– А что такого необычного в данных обстоятельствах?
Васкес открыл ящик стола и достал конверт.
– На Рождество я купил детям собаку. Щенка. Они поехали отдыхать на побережье и взяли его с собой, – сказал Васкес. – В конце прошлой недели дети позвонили сказать, что собака пропала. Они плакали. В понедельник утром я получил посылку из Марбельи, там была собачья лапа и этот конверт.
Фалькон вытряхнул содержимое: фотография счастливой семьи Васкеса на пляже. На обороте написано: «Они следующие».
– Что скажете, инспектор?
Фалькон вернулся в управление. Он вспомнил, что с воскресенья угроз от русских не поступало, и теперь знал почему. Они закончили то, что собирались сделать. Отмежевались от строительства Веги, а расследование его дела теперь официально закрыто. И самое большое их преступление – убийство любимца детей.
Рамирес и Феррера молча сидели в кабинете.
– В чем дело? – спросил Фалькон. – Разве вы не должны быть в лаборатории с Фелипе и Хорхе?
– У них приказ работать за закрытыми дверями и обсуждать результаты только с комиссаром Элвирой, – ответил Рамирес.
– Анализ волосков на лезвии бритвы готов?
– Им нельзя ничего нам сообщать.
– А что с поджигателями?
– Пока у нас, – сказал Рамирес. – Не знаем, надолго ли. Пока тебя не было, я позвонил Элвире спросить, не стоит ли взять с них письменные показания. Он сказал: ничего не делать. В этом я большой мастер. Так что мы сидим и ничего не делаем.
– Звонки были?
– Лобо хочет тебя видеть, Алисия Агуадо хочет знать, не сможешь ли ты вечером отвезти ее в тюрьму.
– Значит, еще не все кончено, Хосе Луис.
Фалькон позвонил Алисии Агуадо и договорился забрать ее, после этого поднялся в приемную Лобо. Лобо не заставил себя ждать, на сей раз он был спокоен.
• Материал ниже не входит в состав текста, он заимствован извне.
@[simp] theorem State.emits_ident (s : State) {l} : (s.emits l).ident = s.ident := rfl

@[simp] theorem State.emits_lan (s : State) {l} : (s.emits l).lan = s.lan := rfl

@[simp] theorem State.emits_flash (s : State) {l} : (s.emits l).flash = s.flash := rfl

@[simp] theorem State.emits_mgmt (s : State) {l} : (s.emits l).mgmt = s.mgmt := rfl

@[simp] theorem State.emits_bays (s : State) {l} : (s.emits l).bays = s.bays := rfl

@[simp] theorem State.emits_memsys (s : State) {l} : (s.emits l).memsys = s.memsys := rfl

@[simp] theorem State.emits_net (s : State) {l} : (s.emits l).net = s.net := rfl

@[simp] theorem State.emits_tth (s : State) {l} : (s.emits l).tth = s.tth := rfl

@[simp] theorem State.emits_fab (s : State) {l} : (s.emits l).fab = s.fab := rfl

@[simp] theorem State.emits_dp (s : State) {l} : (s.emits l).dp = s.dp := rfl

@[simp] theorem State.emits_out (s : State) {l} : (s.emits l).out = l.reverse ++ s.out := rfl

/-! State.modBay -/

@[simp] theorem State.modBay_pending (s : State) {b f} : (s.modBay b f).pending = s.pending := rfl

@[simp] theorem State.modBay_out (s : State) {b f} : (s.modBay b f).out = s.out := rfl

@[simp] theorem State.modBay_freeCount (s : State) {b f} : (s.modBay b f).freeCount = s.freeCount := rfl

@[simp] theorem State.modBay_mem (s : State) {b f} : (s.modBay b f).mem = s.mem := rfl

@[simp] theorem State.modBay_poison (s : State) {b f} : (s.modBay b f).poison = s.poison := rfl

@[simp] theorem State.modBay_dev (s : State) {b f} : (s.modBay b f).dev = s.dev := rfl

@[simp] theorem State.modBay_board (s : State) {b f} : (s.modBay b f).board = s.board := rfl

@[simp] theorem State.modBay_ident (s : State) {b f} : (s.modBay b f).ident = s.ident := rfl

@[simp] theorem State.modBay_lan (s : State) {b f} : (s.modBay b f).lan = s.lan := rfl

@[simp] theorem State.modBay_flash (s : State) {b f} : (s.modBay b f).flash = s.flash := rfl

@[simp] theorem State.modBay_mgmt (s : State) {b f} : (s.modBay b f).mgmt = s.mgmt := rfl

@[simp] theorem State.modBay_memsys (s : State) {b f} : (s.modBay b f).memsys = s.memsys := rfl

@[simp] theorem State.modBay_net (s : State) {b f} : (s.modBay b f).net = s.net := rfl

@[simp] theorem State.modBay_tth (s : State) {b f} : (s.modBay b f).tth = s.tth := rfl

@[simp] theorem State.modBay_fab (s : State) {b f} : (s.modBay b f).fab = s.fab := rfl

@[simp] theorem State.modBay_dp (s : State) {b f} : (s.modBay b f).dp = s.dp := rfl

@[simp] theorem State.modBay_bays (s : State) {b f} : (s.modBay b f).bays = s.bays.modify b f := rfl

/-! State.modDomain -/

@[simp] theorem State.modDomain_pending (s : State) {i f} : (s.modDomain i f).pending = s.pending := rfl

@[simp] theorem State.modDomain_out (s : State) {i f} : (s.modDomain i f).out = s.out := rfl

@[simp] theorem State.modDomain_freeCount (s : State) {i f} : (s.modDomain i f).freeCount = s.freeCount := rfl

@[simp] theorem State.modDomain_mem (s : State) {i f} : (s.modDomain i f).mem = s.mem := rfl

@[simp] theorem State.modDomain_poison (s : State) {i f} : (s.modDomain i f).poison = s.poison := rfl

@[simp] theorem State.modDomain_dev (s : State) {i f} : (s.modDomain i f).dev = s.dev := rfl

@[simp] theorem State.modDomain_board (s : State) {i f} : (s.modDomain i f).board = s.board := rfl

@[simp] theorem State.modDomain_ident (s : State) {i f} : (s.modDomain i f).ident = s.ident := rfl

@[simp] theorem State.modDomain_flash (s : State) {i f} : (s.modDomain i f).flash = s.flash := rfl

@[simp] theorem State.modDomain_mgmt (s : State) {i f} : (s.modDomain i f).mgmt = s.mgmt := rfl

@[simp] theorem State.modDomain_bays (s : State) {i f} : (s.modDomain i f).bays = s.bays := rfl

@[simp] theorem State.modDomain_memsys (s : State) {i f} : (s.modDomain i f).memsys = s.memsys := rfl

@[simp] theorem State.modDomain_net (s : State) {i f} : (s.modDomain i f).net = s.net := rfl

@[simp] theorem State.modDomain_tth (s : State) {i f} : (s.modDomain i f).tth = s.tth := rfl

@[simp] theorem State.modDomain_fab (s : State) {i f} : (s.modDomain i f).fab = s.fab := rfl

@[simp] theorem State.modDomain_dp (s : State) {i f} : (s.modDomain i f).dp = s.dp := rfl

@[simp] theorem State.modDomain_lan (s : State) {i f} : (s.modDomain i f).lan = { s.lan with domains := s.lan.domains.modify i f } := rfl

/-! State.withdrawVotes -/

@[simp] theorem State.withdrawVotes_pending (s : State) {v} : (s.withdrawVotes v).pending = s.pending := rfl

@[simp] theorem State.withdrawVotes_out (s : State) {v} : (s.withdrawVotes v).out = s.out := rfl

@[simp] theorem State.withdrawVotes_freeCount (s : State) {v} : (s.withdrawVotes v).freeCount = s.freeCount := rfl

@[simp] theorem State.withdrawVotes_mem (s : State) {v} : (s.withdrawVotes v).mem = s.mem := rfl

@[simp] theorem State.withdrawVotes_poison (s : State) {v} : (s.withdrawVotes v).poison = s.poison := rfl

@[simp] theorem State.withdrawVotes_dev (s : State) {v} : (s.withdrawVotes v).dev = s.dev := rfl

@[simp] theorem State.withdrawVotes_board (s : State) {v} : (s.withdrawVotes v).board = s.board := rfl

@[simp] theorem State.withdrawVotes_ident (s : State) {v} : (s.withdrawVotes v).ident = s.ident := rfl

@[simp] theorem State.withdrawVotes_flash (s : State) {v} : (s.withdrawVotes v).flash = s.flash := rfl

@[simp] theorem State.withdrawVotes_mgmt (s : State) {v} : (s.withdrawVotes v).mgmt = s.mgmt := rfl

@[simp] theorem State.withdrawVotes_bays (s : State) {v} : (s.withdrawVotes v).bays = s.bays := rfl

@[simp] theorem State.withdrawVotes_memsys (s : State) {v} : (s.withdrawVotes v).memsys = s.memsys := rfl

@[simp] theorem State.withdrawVotes_net (s : State) {v} : (s.withdrawVotes v).net = s.net := rfl

@[simp] theorem State.withdrawVotes_tth (s : State) {v} : (s.withdrawVotes v).tth = s.tth := rfl

@[simp] theorem State.withdrawVotes_fab (s : State) {v} : (s.withdrawVotes v).fab = s.fab := rfl

@[simp] theorem State.withdrawVotes_dp (s : State) {v} : (s.withdrawVotes v).dp = s.dp := rfl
Они сели, глядя друг на друга, словно между ними лежал план роковой битвы, в которой погибли тысячи человек.
– Вы с вашими сотрудниками провели превосходную оперативно‑розыскную работу, – сказал Лобо, и Фалькон счел лесть скверным знаком.
– Думаете? – спросил он. – По мне, так это превосходный перечень провалов. Убийцы Рафаэля Веги нет, а все окрестности усеяны трупами.
– Вы выявили крупную группу педофилов.
– Не думаю. Игнасио Ортега все расследование был на шаг впереди, и доказательство тому – у меня ничего на него нет, кроме кондиционеров, установленных им в поместье. А покойный Монтес то и дело подставлял мне подножки, – сказал Фалькон. – Теперь Ортега смеется мне в лицо, русские где‑то далеко, на свободе, продолжают поставлять детей и взрослых для чьих‑то сексуальных утех.
– С Ортегой все кончено. Он засветился. Никто теперь и близко к нему не подойдет.
– Браво! Вам так кажется? – с иронией в голосе спросил Фалькон. – Он до сих пор живет в своем уютном доме, у него прибыльное дело. Притихнет на несколько лет, но потом в силу своих природных наклонностей вернется к прежнему занятию. Тяга такого человека к осквернению невинности сильнее тяги серийного убийцы к удовольствию почувствовать, как еще одна жертва бьется, агонизируя, в его руках. И не мне вам говорить, комиссар, что Игнасио Ортега – лишь одна тонкая ниточка, которую нам удалось на время перерезать. Главное чудовище, русская мафия, все еще здесь, раскидывает свои щупальца по всей Европе. Что бы ни говорили на публику о превосходных результатах расследования, это один из самых серьезных наших провалов. И провал этот устроило руководство, которое должно вроде бы нас поддерживать.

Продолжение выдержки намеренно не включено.